Dans le Mémoire, j’analyse cette période du Maroc avec un regard à partir du Japon de la même période, ce qui permet de comprendre un peu différemment par rapport aux historiens les facteurs qui ont abouti à la perte de l’indépendance du Maroc. De l’expérience industrielle je tire quelques leçons sur le développement actuel du Maroc et je mets en lumière certaines continuités, certaines positives et d’autres négatives, entre le XIXe et le XXIe siècles, en mettant l’accent sur ce qui semble essentiel au regard de l’histoire et du présent.
Depuis l’indépendance, le Maroc a forcément commis des erreurs du choix des modèles économiques. Vous êtes historien et votre conférence, ce samedi, abordera ce passé marocain économiquement. Quelles sont selon vous les principales étapes de ce passé « économique » qui méritent aujourd’hui une étude approfondie permettant au pays de ne pas les revivre dans un futur proche?
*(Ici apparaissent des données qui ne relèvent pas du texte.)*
-- ==== Sys2Proof/Machine/Pss.lean ====
section
/-! DEFINITION. RSASSA-PSS verification with SHA-512, MGF1 with SHA-512 and a 64-byte salt (R82), under a public key in the
encoding of R446: a 512-byte modulus and a 4-byte exponent, both big-endian. -/
namespace Sys2Proof.Machine

/-- b to the power whose bits, most significant first, are listed, modulo n. -/
def powMod (b n : Nat) (e : List Bool) : Nat :=
  e.foldl (fun x d => if d then x * x % n * b % n else x * x % n) (1 % n)

/-- MGF1 with SHA-512: n bytes of mask from a seed. -/
def mgf1 (seed : List Byte) (n : Nat) : List Byte :=
  ((upto ((n + 63) / 64)).flatMap (fun i => digest 0 (seed ++ beBytes 4 i))).take n

/-- Whether an encoded message of emBits bits encodes a message under PSS with a 64-byte salt. -/
def pssOk (emBits : Nat) (m em : List Byte) : Bool :=
  let n := (emBits + 7) / 8
  let top := 8 - (8 * n - emBits)
  let masked := em.take (n - 65)
  let h := (em.drop (n - 65)).take 64
  let db0 := masked.zipWith (fun a b => a ^^^ b) (mgf1 h (n - 65))
  let db := match db0 with
    | [] => []
    | b :: r => BitVec.ofNat 8 (b.toNat % 2 ^ top) :: r
  decide (130 ≤ n) && em.length = n && em.getLast? = some 0xBC && decide ((masked.headD 0).toNat < 2 ^ top) &&
    (db.take (n - 130)).all (fun b => b = 0) && (db.drop (n - 130)).head? = some 1 &&
    digest 0 (List.replicate 8 0 ++ digest 0 m ++ db.drop (n - 129)) = h

/-- Whether a signature verifies over a message under a public key (R82, R446). -/
def sigHolds (key msg sig : List Byte) : Bool :=
  let n := beNat (key.take 512)
  let e := beNat ((key.drop 512).take 4)
  let bits := Nat.log2 n
  let v := powMod (beNat sig) n ((upto 32).reverse.map e.testBit)
  key.length = 516 && sig.length = 512 && decide (beNat sig < n) && decide (v < 256 ^ ((bits + 7) / 8)) &&
    pssOk bits msg (beBytes ((bits + 7) / 8) v)

end Sys2Proof.Machine
end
C’est le sujet central qui se pose au pays : quel modèle de développement ? Depuis l’indépendance le Maroc a certes commis des erreurs, mais aussi des réussites, parfois partielles. Je noterai par exemple la formidable avancée globale qu’a connu le Maroc grâce à la vision moderne de SM le Roi et aux gouvernements d’alternance entre 1998 et 2011, grâce aussi à la mobilisation de la société civile, la nouvelle Constitution, et grâce à certains aspects sur le plan de l’industrie et de l’énergie depuis 2012. De mon expérience avec le Projet de l’usine Renault-Nissan à Tanger je tire la conclusion que le Maroc a de formidables capacités à mobiliser des énergies et des compétences pour un projet considéré comme national et perçu, à juste titre, dans l’intérêt national. Il devait amorcer la pompe pour de nouveaux investissements et les autorités marocaines ont finement joué dans les accords gagnant-gagnant encadrant un projet de plus d’un milliard d’euros. C’est une expérience dont le Maroc peut tirer des leçons pour des projets d’envergure (j’ai d’ailleurs présenté un retour d’expérience auprès d’un Ministère dans un autre domaine du secteur économique).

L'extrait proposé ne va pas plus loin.